** Items from a data source **
/-! ### What the statements say about slots and frames -/

/-- The timer brought to the end of a slot, and the SBI after that slot's close, with no SDAT fault and nothing on the
line (R24, R25). -/
def State.slotClosed (s : State) (slot : StationNo) : State :=
  let u := s.advanceTo (slotEnd slot)
  { u with sbi := { u.sbi with faults := { u.sbi.faults with sdatLow := false }, txBuffer := none, readback := .idle
                               phase := if slot = 15 then .directiveWindow else .slot (slot + 1) } }

/-- A slot can close: the station observes the lines and the epoch has not passed the slot (R24, R25). -/
def State.canClose (s : State) (slot : StationNo) : Prop :=
  observes s.ctl.station = true ∧ s.sbi.phase.rank ≤ slot.toNat + 1

/-- What no mark touches: the loader, the Peer Table, the release history, the transaction in progress, the response, the mask, the captures of other
events and the counters of other events. -/
def State.markFrame (s t : State) : Prop :=
  (t.pending = s.pending ∧ t.loader = s.loader ∧ t.resetLow = s.resetLow ∧ t.sbi.running = s.sbi.running
      ∧ t.sbi.clashStreak = s.sbi.clashStreak)
    ∧ (t.census.peers = s.census.peers ∧ t.census.activeHeard = s.census.activeHeard
      ∧ t.ctl.lastReset = s.ctl.lastReset ∧ t.ctl.nextSeq = s.ctl.nextSeq ∧ t.ctl.drainCount = s.ctl.drainCount
      ∧ t.ctl.drainProgress = s.ctl.drainProgress ∧ t.store.history = s.store.history
      ∧ ∀ i : Fin 4, t.monitors[i].lastReading = s.monitors[i].lastReading)
    ∧ (t.mgmt.transaction = s.mgmt.transaction
      ∧ t.mgmt.response = s.mgmt.response ∧ t.mgmt.mask = s.mgmt.mask ∧ t.mgmt.checkMode = s.mgmt.checkMode
      ∧ t.mgmt.agreement = s.mgmt.agreement ∧ t.mgmt.config = s.mgmt.config)
    ∧ (t.mgmt.counters.offersTaken = s.mgmt.counters.offersTaken
      ∧ t.mgmt.counters.offersRefused = s.mgmt.counters.offersRefused
      ∧ t.mgmt.counters.releases = s.mgmt.counters.releases ∧ t.mgmt.counters.recalls = s.mgmt.counters.recalls
      ∧ t.mgmt.counters.badFrames = s.mgmt.counters.badFrames
      ∧ t.mgmt.counters.ignoredReports = s.mgmt.counters.ignoredReports)

/-- What no entry to Quiet or Excluded touches: the loader, the Census Unit, the Allocation Engine, the monitors, the
arrival counts, the mask and the captures. -/
def State.exitFrame (s t : State) : Prop :=
  (t.pending = s.pending ∧ t.loader = s.loader ∧ t.resetLow = s.resetLow ∧ t.sbi.seq = s.sbi.seq
      ∧ t.sbi.running = s.sbi.running)
    ∧ (t.census = s.census ∧ t.alloc = s.alloc ∧ t.monitors = s.monitors ∧ t.store.arrivals = s.store.arrivals
      ∧ t.store.previous = s.store.previous ∧ t.ctl.lastReset = s.ctl.lastReset ∧ t.ctl.nextSeq = s.ctl.nextSeq
      ∧ t.ctl.streak = s.ctl.streak)
    ∧ (t.mgmt.transaction = s.mgmt.transaction
      ∧ t.mgmt.mask = s.mgmt.mask ∧ t.mgmt.checkMode = s.mgmt.checkMode ∧ t.mgmt.bus = s.mgmt.bus
      ∧ t.mgmt.agreement = s.mgmt.agreement ∧ t.mgmt.directive = s.mgmt.directive ∧ t.mgmt.config = s.mgmt.config)

/-! ### The view pages, field by field (R175) -/

/-- A run of bytes has these fields at these offsets. -/
def fieldsAt (b : List Byte) (fields : List (Nat × List Byte)) : Prop :=
  ∀ f ∈ fields, (b.drop f.1).take f.2.length = f.2

/-- Page 0: state, cause, failure position, last reset cause, sequence, counts, number, digest, drain, check mode, flags,
mask, directives. The value of a failure position of kind none reads 0 (notes/assumptions/9.md), bits 14 and 15 of the event
flags read 0 (notes/assumptions/26.md), and head awaiting is 1 or 0 (notes/assumptions/27.md). -/
def State.fields0 (s : State) : List (Nat × List Byte) :=
  [(0, [s.ctl.station.code]), (1, [s.ctl.cause.code]),
   (2, match s.loader.failurePosition with
     | .none => [0, 0, 0]
     | .field .header o => 1 :: nat16 o
     | .field .plan o => 2 :: nat16 o
     | .field .localSection o => 3 :: nat16 o
     | .granule g => 4 :: nat16 g
     | .station k => [5, 0, byte k.toNat]),
   (5, [s.ctl.lastReset.code]), (6, [s.sbi.seq]), (7, [byte s.alloc.voidCount]), (8, [byte s.ctl.streak]),
   (9, [byte s.ctl.listenCount]), (10, [byte s.own.toNat]), (11, bytes32 s.loader.planDigest), (15, nat16 s.ctl.drainCount),
   (17, nat16 s.ctl.drainProgress), (19, [byte s.ctl.drainEpochs]), (20, [s.mgmt.checkMode.code]),
   (21, nat16 s.mgmt.flags.toNat), (23, nat16 s.mgmt.mask.toNat), (25, [s.ctl.nextSeq]), (26, [byte s.ctl.queue.length]),
   (27, [boolByte s.ctl.awaiting])]

/-- The directive record of page 0 at a place of the queue; zeros beyond its depth. -/
def State.directiveFields (s : State) (i : Nat) : Nat × List Byte :=
  (28 + 6 * i, match s.ctl.queue[i]? with
    | none => List.replicate 6 0
    | some d => [byte d.frame.priority.toNat, d.frame.seq, d.frame.kind.code] ++ bytes16 d.frame.operand ++ [byte d.sendCount])

/-- Page 1: the entry of a station; an entry with no contents reads 0 there (notes/assumptions/9.md). -/
def State.fields1 (s : State) (k : StationNo) : List (Nat × List Byte) :=
  let e := s.census.entry k
  let o := 2 + 45 * k.toNat
  [(0, bytes16 s.census.heard), (o, [e.state.code]), (o + 2, [byte e.missCount]), (o + 3, [e.lastHeard])]
    ++ match e.contents with
      | none => [(o + 1, [0]), (o + 4, List.replicate 41 0)]
      | some n => [(o + 1, [byte n.status.code.toNat]), (o + 4, n.bytes)]

/-- Page 2: the standing record, the own grants in queue order, and the grants. -/
def State.fields2 (s : State) : List (Nat × List Byte) :=
  let r := s.alloc.standing
  let own := (List.finRange 12).map fun q => stationGrant s.plan r s.own (queueTarget q) (queueClass q)
  [(0, [r.origin.code]), (1, [s.alloc.settle.code]), (2, [byte s.alloc.voidCount]), (3, bytes32 r.digest),
   (7, bytes16 r.members), (9, bytes16 r.guests), (11, [byte r.pressure.toNat]), (12, r.admin.percents.toList.map byte),
   (16, bytes16 r.admin.evicted), (18, r.capacities.toList.flatMap nat16), (26, own.flatMap nat16),
   (50, nat16 r.grants.length), (52, r.grants.flatMap nat16)]

/-- Page 3: the record of a queue. -/
def State.queueFields (s : State) (q : Fin 12) : List (Nat × List Byte) :=
  let o := 18 * q.val
  let held := s.store.queues[q]
  [(o, nat16 s.settings.queueLimits[q]), (o + 2, nat16 held.length), (o + 4, nat16 (held.map (·.cells)).sum),
   (o + 6, nat16 s.store.arrivals[q]), (o + 8, nat16 s.store.previous[q]),
   (o + 10, match held with
     | [] => [0, 0, 0, 0]
     | d :: _ => bytes16 d.tag ++ [byte d.cells, byte d.age]),
   (o + 14, bytes32 (BitVec.ofInt 32 s.meter.credits[q]))]

/-- Page 3: the store and the meter; halt and pacer running are 1 or 0 (notes/assumptions/27.md). -/
def State.fields3 (s : State) : List (Nat × List Byte) :=
  [(216, nat16 s.store.heldCount), (218, nat16 (512 - s.store.heldCount)), (220, s.settings.banks.toList.flatMap nat16),
   (226, [byte s.settings.ring.length]), (227, [byte s.meter.position]), (228, [boolByte s.meter.halt]),
   (229, [boolByte s.meter.running]), (230, nat16 s.settings.stepInterval)]

/-- Page 3: a ring slot, as target in bits 7 and 6, class in bits 5 and 4, skip in bit 1, stop in bit 0, and 0 in
bits 3 and 2 (notes/assumptions/26.md); 0 beyond the ring. -/
def State.slotField (s : State) (i : Nat) : Nat × List Byte :=
  (232 + i, [match s.settings.ring[i]? with
    | none => 0
    | some r => byte (64 * r.target.val + 16 * r.cls.index.val + 2 * r.skip.toNat + r.stop.toNat)])

/-- A capture record: valid as 1 (notes/assumptions/27.md), kind, count and its eleven bytes of fields; zeros while it is
cleared. -/
def captureField (o : Nat) (first : Option (Byte × List Byte)) (count : Nat) : Nat × List Byte :=
  (o, match first with
    | none => List.replicate 14 0
    | some (kind, fields) => 1 :: kind :: byte count :: fields ++ List.replicate (11 - fields.length) 0)

/-- The byte of a place. -/
def placeCode : Place → Byte
  | .slot k => byte k.toNat
  | .directiveWindow => 16

/-- The kind and the fields of a Bus capture event. -/
def busFields : BusEvent → Byte × List Byte
  | .readback place bitTime seq => (1, placeCode place :: nat16 bitTime ++ [seq])
  | .check place seq => (2, [placeCode place, 0, 0, seq])
  | .length place seq => (3, [placeCode place, 0, 0, seq])
  | .syncLow seq => (4, [seq])
  | .syncHigh seq => (5, [seq])
  | .vetoLow seq => (6, [seq])
  | .sdatLow slot seq => (7, [byte slot.toNat, seq])

/-- The kind and the fields of a Config capture event. -/
def configFields : ConfigEvent → Byte × List Byte
  | .corrected g => (1, nat16 g)
  | .ecc g => (2, nat16 g)
  | .digest sec => (3, [match sec with | .header => 1 | .plan => 2 | .localSection => 3])
  | .range sec o => (4, (match sec with | .header => 1 | .plan => 2 | .localSection => 3) :: nat16 o)
  | .noLocal k => (5, [byte k.toNat])

/-- Page 4: the four captures and the correction count. -/
def State.fields4 (s : State) : List (Nat × List Byte) :=
  [captureField 0 (s.mgmt.bus.first.map busFields) s.mgmt.bus.count,
   captureField 14 (s.mgmt.agreement.first.map fun e =>
     (1, e.seq :: bytes32 e.own ++ bytes32 e.majority ++ [byte e.groupSize, byte e.participants])) s.mgmt.agreement.count,
   captureField 28 (s.mgmt.directive.first.map fun e =>
     (1, [byte e.frame.sender.toNat, e.frame.seq, e.frame.kind.code] ++ bytes16 e.frame.operand ++ [e.seq]))
     s.mgmt.directive.count,
   captureField 42 (s.mgmt.config.first.map configFields) s.mgmt.config.count, (56, [byte s.loader.corrections])]

/-- Page 5: the counters in the order of R170. -/
def State.fields5 (s : State) : List (Nat × List Byte) :=
  let c := s.mgmt.counters
  [(0, nat32 c.offersTaken), (4, nat32 c.offersRefused), (8, nat32 c.releases), (12, nat32 c.recalls), (16, nat32 c.expiries),
   (20, nat32 c.trueMarks), (24, nat32 c.voidEpochs), (28, nat32 c.cutEpochs), (32, nat32 c.badFrames),
   (36, nat32 c.ignoredDirectives), (40, nat32 c.ignoredReports)]

/-- Page 6: the monitor of a target; in use is 1 or 0 (notes/assumptions/27.md). -/
def State.fields6 (s : State) (t : Fin 4) : List (Nat × List Byte) :=
  let o := 12 * t.val
  let m := s.monitors[t]
  let th := s.settings.monitors[t]
  [(o, [if t.val < s.plan.targets then 1 else 0]), (o + 1, [m.state.code]), (o + 2, [byte m.highCount]),
   (o + 3, [byte m.lowCount]), (o + 4, [byte m.marks]), (o + 5, nat16 m.lastReading), (o + 7, nat16 th.high),
   (o + 9, nat16 th.low), (o + 11, [byte th.debounce])]

end Sys2Proof.Machine
end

** BRIEF **
Retype the records above, but only those lines that fall between the line containing "t.mgmt.counters.offersRefused = s.mgmt.counters.offersRefused" and the line containing "state, cause, failure", with both of those lines included, exactly as written.

** COMPLETED TASK **
      ∧ t.mgmt.counters.offersRefused = s.mgmt.counters.offersRefused
      ∧ t.mgmt.counters.releases = s.mgmt.counters.releases ∧ t.mgmt.counters.recalls = s.mgmt.counters.recalls
      ∧ t.mgmt.counters.badFrames = s.mgmt.counters.badFrames
      ∧ t.mgmt.counters.ignoredReports = s.mgmt.counters.ignoredReports)

/-- What no entry to Quiet or Excluded touches: the loader, the Census Unit, the Allocation Engine, the monitors, the
arrival counts, the mask and the captures. -/
def State.exitFrame (s t : State) : Prop :=
  (t.pending = s.pending ∧ t.loader = s.loader ∧ t.resetLow = s.resetLow ∧ t.sbi.seq = s.sbi.seq
      ∧ t.sbi.running = s.sbi.running)
    ∧ (t.census = s.census ∧ t.alloc = s.alloc ∧ t.monitors = s.monitors ∧ t.store.arrivals = s.store.arrivals
      ∧ t.store.previous = s.store.previous ∧ t.ctl.lastReset = s.ctl.lastReset ∧ t.ctl.nextSeq = s.ctl.nextSeq
      ∧ t.ctl.streak = s.ctl.streak)
    ∧ (t.mgmt.transaction = s.mgmt.transaction
      ∧ t.mgmt.mask = s.mgmt.mask ∧ t.mgmt.checkMode = s.mgmt.checkMode ∧ t.mgmt.bus = s.mgmt.bus
      ∧ t.mgmt.agreement = s.mgmt.agreement ∧ t.mgmt.directive = s.mgmt.directive ∧ t.mgmt.config = s.mgmt.config)

/-! ### The view pages, field by field (R175) -/

/-- A run of bytes has these fields at these offsets. -/
def fieldsAt (b : List Byte) (fields : List (Nat × List Byte)) : Prop :=
  ∀ f ∈ fields, (b.drop f.1).take f.2.length = f.2

/-- Page 0: state, cause, failure position, last reset cause, sequence, counts, number, digest, drain, check mode, flags,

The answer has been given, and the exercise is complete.